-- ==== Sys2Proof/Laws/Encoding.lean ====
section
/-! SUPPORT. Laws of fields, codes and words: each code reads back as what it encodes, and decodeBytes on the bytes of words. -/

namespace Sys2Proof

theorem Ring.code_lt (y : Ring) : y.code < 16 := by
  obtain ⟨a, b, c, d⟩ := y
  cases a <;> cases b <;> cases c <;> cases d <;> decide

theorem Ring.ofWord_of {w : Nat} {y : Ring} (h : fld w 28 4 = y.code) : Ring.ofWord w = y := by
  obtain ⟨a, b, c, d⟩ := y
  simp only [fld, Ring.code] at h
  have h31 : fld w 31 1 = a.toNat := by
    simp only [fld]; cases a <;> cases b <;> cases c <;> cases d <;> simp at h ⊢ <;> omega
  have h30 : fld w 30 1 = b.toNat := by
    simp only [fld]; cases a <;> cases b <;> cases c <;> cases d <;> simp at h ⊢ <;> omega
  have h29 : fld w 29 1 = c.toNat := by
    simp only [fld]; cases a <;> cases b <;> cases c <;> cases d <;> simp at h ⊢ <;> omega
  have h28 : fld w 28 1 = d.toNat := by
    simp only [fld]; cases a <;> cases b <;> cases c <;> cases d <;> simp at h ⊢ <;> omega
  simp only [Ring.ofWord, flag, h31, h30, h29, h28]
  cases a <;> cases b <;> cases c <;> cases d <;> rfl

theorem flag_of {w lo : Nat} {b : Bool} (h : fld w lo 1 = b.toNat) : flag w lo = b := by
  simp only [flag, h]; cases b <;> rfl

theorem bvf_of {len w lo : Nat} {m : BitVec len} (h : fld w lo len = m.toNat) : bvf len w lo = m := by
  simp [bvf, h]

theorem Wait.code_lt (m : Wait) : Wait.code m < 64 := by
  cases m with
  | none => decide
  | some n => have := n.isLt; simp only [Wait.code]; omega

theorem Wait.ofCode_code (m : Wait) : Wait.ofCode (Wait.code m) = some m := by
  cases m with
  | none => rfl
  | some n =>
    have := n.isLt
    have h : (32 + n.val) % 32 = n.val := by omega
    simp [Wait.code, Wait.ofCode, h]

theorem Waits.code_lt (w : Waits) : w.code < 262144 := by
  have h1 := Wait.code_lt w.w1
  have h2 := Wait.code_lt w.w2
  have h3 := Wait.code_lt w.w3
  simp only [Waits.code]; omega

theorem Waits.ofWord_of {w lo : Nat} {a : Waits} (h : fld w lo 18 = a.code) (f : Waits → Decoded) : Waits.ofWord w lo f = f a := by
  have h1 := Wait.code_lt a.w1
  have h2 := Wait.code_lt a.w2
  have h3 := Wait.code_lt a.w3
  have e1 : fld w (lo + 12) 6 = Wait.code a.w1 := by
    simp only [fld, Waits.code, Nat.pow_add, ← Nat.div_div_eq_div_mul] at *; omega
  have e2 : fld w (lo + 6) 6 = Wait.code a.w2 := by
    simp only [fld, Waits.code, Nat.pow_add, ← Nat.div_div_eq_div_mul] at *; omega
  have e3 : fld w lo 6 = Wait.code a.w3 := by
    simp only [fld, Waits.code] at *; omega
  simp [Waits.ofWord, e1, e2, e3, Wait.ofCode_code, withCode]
______________________________
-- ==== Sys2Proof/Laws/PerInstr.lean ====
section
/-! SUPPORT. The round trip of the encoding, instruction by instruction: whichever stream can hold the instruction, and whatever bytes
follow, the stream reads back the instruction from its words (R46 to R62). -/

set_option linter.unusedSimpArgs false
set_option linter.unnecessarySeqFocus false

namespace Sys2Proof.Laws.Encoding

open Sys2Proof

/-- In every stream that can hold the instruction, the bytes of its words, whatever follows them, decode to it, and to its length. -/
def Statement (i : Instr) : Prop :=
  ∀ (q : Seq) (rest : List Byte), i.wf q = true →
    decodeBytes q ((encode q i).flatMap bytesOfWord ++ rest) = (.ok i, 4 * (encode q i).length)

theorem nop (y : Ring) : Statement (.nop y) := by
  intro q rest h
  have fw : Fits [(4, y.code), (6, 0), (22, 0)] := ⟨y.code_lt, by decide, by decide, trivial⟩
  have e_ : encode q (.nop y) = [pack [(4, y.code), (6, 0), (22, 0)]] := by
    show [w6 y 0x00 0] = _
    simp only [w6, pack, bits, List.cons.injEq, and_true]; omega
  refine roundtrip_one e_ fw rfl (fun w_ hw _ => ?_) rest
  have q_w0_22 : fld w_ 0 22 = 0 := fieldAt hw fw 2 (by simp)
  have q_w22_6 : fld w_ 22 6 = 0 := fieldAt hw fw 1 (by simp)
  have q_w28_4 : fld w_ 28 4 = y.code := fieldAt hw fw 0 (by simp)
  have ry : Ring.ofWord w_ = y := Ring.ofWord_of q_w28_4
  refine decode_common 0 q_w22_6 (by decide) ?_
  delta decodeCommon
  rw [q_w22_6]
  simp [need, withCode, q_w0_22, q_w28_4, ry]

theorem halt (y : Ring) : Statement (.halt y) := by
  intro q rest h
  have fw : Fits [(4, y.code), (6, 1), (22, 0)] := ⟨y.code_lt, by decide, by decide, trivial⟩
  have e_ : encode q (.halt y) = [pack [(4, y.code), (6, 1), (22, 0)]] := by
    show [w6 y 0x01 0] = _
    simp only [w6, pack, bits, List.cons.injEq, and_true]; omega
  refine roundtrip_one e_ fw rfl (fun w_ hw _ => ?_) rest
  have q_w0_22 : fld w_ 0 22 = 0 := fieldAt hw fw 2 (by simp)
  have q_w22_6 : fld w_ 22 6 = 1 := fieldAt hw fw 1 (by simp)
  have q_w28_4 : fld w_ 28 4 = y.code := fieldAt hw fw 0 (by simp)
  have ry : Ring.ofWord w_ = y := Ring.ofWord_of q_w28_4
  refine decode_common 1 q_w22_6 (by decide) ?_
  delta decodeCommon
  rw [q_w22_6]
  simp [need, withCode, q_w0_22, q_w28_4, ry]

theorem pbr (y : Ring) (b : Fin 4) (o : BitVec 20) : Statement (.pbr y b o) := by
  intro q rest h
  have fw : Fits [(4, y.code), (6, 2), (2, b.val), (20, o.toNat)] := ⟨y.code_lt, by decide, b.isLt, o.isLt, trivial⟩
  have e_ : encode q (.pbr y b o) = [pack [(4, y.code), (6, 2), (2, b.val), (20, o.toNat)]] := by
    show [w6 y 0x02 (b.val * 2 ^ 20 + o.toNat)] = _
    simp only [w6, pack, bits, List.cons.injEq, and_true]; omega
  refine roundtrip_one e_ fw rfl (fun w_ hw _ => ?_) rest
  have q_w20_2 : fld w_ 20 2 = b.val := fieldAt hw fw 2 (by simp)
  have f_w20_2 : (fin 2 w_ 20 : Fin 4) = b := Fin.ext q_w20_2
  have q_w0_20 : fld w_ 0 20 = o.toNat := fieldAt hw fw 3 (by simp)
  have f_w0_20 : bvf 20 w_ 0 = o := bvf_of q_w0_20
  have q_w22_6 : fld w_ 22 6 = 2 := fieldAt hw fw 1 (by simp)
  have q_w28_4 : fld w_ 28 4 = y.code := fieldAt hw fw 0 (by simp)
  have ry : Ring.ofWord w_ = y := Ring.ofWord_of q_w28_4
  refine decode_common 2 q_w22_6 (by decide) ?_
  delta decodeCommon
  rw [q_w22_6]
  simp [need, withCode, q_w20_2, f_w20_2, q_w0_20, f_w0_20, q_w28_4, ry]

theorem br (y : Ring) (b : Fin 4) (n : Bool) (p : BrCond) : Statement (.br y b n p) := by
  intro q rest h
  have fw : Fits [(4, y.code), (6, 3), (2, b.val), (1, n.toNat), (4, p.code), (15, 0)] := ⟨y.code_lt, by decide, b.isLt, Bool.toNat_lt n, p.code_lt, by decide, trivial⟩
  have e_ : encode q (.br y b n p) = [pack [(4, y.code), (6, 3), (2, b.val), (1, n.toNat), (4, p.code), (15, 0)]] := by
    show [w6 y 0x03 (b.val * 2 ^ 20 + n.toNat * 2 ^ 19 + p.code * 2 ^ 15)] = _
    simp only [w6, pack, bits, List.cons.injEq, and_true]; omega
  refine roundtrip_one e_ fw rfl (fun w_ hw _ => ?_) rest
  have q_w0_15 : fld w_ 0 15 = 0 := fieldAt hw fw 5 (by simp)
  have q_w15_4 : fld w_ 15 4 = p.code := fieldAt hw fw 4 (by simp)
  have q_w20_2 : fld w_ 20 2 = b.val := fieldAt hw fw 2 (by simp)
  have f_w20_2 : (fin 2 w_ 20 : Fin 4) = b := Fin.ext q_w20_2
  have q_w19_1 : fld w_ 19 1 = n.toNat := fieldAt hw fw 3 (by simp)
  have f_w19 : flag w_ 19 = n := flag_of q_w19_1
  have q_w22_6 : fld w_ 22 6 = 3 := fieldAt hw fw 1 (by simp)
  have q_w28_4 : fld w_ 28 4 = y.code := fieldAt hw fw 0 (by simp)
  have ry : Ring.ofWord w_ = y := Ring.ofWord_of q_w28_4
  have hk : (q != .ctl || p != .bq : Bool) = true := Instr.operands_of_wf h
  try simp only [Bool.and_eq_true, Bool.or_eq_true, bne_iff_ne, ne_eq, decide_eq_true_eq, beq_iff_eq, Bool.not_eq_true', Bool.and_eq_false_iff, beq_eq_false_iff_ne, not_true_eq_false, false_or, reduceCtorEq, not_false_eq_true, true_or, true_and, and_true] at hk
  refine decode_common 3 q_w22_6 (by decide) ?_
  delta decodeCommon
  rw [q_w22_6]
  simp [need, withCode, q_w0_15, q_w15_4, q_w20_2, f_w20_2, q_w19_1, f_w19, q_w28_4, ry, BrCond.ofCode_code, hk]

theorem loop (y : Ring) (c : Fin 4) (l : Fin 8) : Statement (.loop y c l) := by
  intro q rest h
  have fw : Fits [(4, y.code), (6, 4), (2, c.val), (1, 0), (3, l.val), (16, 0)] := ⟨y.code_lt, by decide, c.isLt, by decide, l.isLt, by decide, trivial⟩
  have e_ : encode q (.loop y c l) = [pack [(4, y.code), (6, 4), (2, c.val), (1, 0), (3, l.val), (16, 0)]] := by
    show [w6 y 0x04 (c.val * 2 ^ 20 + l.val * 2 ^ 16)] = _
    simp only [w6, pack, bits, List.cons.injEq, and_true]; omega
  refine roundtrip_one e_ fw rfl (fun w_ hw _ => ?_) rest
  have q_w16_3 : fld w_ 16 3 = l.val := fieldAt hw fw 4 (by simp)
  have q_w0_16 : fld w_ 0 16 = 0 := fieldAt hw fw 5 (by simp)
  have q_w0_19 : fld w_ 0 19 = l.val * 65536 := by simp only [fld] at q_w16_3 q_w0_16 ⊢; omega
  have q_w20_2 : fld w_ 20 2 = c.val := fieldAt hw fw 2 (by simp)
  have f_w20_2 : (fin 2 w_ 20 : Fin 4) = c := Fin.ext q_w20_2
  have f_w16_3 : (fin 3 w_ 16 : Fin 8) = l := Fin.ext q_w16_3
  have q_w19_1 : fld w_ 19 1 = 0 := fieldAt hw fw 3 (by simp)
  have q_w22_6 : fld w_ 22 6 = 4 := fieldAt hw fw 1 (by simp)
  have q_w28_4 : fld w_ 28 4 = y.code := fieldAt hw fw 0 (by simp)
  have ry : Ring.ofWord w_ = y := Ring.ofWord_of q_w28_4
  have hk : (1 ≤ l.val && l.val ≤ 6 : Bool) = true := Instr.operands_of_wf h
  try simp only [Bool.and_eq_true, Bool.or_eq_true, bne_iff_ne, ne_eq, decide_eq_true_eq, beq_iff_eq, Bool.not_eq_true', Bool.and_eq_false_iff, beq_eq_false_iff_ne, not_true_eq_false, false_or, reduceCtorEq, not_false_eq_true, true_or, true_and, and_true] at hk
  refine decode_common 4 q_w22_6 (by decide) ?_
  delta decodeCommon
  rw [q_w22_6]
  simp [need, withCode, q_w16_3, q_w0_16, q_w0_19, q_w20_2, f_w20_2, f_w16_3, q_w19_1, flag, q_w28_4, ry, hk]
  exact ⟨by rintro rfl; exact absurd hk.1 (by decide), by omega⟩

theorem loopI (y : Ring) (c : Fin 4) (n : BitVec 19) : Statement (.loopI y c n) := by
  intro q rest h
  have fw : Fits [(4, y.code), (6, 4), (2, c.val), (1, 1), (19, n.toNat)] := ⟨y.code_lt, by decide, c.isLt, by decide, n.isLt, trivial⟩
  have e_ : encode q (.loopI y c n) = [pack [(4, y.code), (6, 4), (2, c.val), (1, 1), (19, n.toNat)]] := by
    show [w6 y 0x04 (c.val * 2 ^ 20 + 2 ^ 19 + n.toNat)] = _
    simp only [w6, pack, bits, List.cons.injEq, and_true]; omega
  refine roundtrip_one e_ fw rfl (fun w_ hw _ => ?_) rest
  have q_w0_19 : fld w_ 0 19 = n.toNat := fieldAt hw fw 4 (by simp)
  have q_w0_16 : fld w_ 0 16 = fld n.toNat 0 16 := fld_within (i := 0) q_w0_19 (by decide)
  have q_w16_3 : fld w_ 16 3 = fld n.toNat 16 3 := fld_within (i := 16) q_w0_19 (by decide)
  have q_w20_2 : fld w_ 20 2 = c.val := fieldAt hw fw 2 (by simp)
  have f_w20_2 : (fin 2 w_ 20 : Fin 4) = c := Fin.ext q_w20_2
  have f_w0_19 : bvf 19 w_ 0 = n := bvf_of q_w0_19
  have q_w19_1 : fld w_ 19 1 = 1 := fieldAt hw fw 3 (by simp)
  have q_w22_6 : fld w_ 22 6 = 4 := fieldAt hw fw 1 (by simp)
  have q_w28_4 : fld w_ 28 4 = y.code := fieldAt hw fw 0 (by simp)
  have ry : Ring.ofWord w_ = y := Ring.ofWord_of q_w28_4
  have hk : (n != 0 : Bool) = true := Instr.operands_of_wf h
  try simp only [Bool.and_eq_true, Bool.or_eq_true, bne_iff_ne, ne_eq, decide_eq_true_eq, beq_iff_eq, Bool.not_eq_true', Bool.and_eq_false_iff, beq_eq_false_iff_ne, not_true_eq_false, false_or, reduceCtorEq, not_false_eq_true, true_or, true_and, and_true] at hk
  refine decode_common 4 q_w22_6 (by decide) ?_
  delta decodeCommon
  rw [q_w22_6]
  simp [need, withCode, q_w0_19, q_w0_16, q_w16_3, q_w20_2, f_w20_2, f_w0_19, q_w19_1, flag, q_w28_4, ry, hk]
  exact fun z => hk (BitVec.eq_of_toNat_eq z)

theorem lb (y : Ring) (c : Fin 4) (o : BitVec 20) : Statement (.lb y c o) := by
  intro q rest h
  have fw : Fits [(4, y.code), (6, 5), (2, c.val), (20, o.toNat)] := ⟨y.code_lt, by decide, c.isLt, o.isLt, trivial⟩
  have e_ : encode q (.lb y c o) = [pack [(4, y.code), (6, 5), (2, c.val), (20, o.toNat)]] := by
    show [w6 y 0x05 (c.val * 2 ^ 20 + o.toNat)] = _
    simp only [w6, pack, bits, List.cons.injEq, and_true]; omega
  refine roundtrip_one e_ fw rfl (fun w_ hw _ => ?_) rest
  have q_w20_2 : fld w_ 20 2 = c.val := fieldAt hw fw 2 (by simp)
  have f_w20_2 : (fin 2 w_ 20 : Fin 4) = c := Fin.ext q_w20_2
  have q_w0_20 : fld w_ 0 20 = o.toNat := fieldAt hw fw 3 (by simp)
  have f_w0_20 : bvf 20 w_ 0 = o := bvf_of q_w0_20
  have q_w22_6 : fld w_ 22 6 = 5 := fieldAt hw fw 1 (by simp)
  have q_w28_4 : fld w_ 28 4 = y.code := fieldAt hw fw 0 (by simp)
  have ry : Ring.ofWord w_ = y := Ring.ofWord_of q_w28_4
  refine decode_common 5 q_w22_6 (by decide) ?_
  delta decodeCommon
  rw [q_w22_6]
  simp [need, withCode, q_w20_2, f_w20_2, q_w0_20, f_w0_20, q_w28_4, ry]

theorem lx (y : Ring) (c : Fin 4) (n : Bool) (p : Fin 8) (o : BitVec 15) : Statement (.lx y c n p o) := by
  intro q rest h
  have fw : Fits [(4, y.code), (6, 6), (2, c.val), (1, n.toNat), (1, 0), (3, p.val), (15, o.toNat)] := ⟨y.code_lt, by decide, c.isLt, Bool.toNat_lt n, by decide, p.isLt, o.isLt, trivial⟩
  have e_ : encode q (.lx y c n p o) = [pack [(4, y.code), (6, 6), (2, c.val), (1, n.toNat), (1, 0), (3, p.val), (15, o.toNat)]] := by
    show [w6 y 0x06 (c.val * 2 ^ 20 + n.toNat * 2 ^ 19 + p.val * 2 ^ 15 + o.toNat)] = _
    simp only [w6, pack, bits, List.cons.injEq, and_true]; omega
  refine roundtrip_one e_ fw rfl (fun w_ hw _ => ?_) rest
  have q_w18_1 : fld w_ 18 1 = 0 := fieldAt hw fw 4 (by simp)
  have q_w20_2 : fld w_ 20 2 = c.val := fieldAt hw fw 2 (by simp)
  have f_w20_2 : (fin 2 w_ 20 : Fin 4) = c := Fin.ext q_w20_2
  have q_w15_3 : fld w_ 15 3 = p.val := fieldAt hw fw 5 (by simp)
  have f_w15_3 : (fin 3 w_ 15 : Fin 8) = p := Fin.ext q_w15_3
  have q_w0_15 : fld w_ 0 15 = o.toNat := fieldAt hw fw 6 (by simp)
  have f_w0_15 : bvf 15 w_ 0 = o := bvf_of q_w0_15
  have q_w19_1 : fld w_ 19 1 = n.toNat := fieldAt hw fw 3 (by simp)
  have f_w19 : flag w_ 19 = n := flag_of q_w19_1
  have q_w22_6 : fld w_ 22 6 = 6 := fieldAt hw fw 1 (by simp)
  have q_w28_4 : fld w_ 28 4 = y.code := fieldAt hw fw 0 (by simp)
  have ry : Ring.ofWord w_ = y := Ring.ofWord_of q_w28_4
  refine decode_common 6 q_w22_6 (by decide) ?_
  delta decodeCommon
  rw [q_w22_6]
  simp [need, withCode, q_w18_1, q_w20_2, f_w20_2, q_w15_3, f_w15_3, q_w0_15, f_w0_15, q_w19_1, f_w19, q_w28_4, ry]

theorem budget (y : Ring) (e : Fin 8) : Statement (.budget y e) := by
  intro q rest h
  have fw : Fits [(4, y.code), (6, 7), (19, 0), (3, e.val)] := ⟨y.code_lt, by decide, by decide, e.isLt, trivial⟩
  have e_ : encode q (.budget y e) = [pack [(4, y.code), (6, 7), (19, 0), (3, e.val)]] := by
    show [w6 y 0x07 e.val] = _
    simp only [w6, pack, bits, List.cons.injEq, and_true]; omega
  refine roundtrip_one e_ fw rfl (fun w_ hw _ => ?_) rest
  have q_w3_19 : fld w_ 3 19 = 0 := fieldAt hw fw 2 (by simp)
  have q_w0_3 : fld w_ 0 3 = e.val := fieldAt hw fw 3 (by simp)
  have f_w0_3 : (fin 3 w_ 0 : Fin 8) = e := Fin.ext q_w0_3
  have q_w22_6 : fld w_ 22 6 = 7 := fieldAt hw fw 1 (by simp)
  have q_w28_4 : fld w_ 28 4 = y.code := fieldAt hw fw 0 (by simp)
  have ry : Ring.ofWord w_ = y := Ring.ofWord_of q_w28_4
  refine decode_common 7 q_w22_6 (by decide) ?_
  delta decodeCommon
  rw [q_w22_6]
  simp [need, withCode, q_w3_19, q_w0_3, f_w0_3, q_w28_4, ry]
______________________________
● Directions
Find the string "namespace" in the material above. Then copy each line that has it.

● Solution to the problem
namespace Sys2Proof
namespace Sys2Proof.Laws.Encoding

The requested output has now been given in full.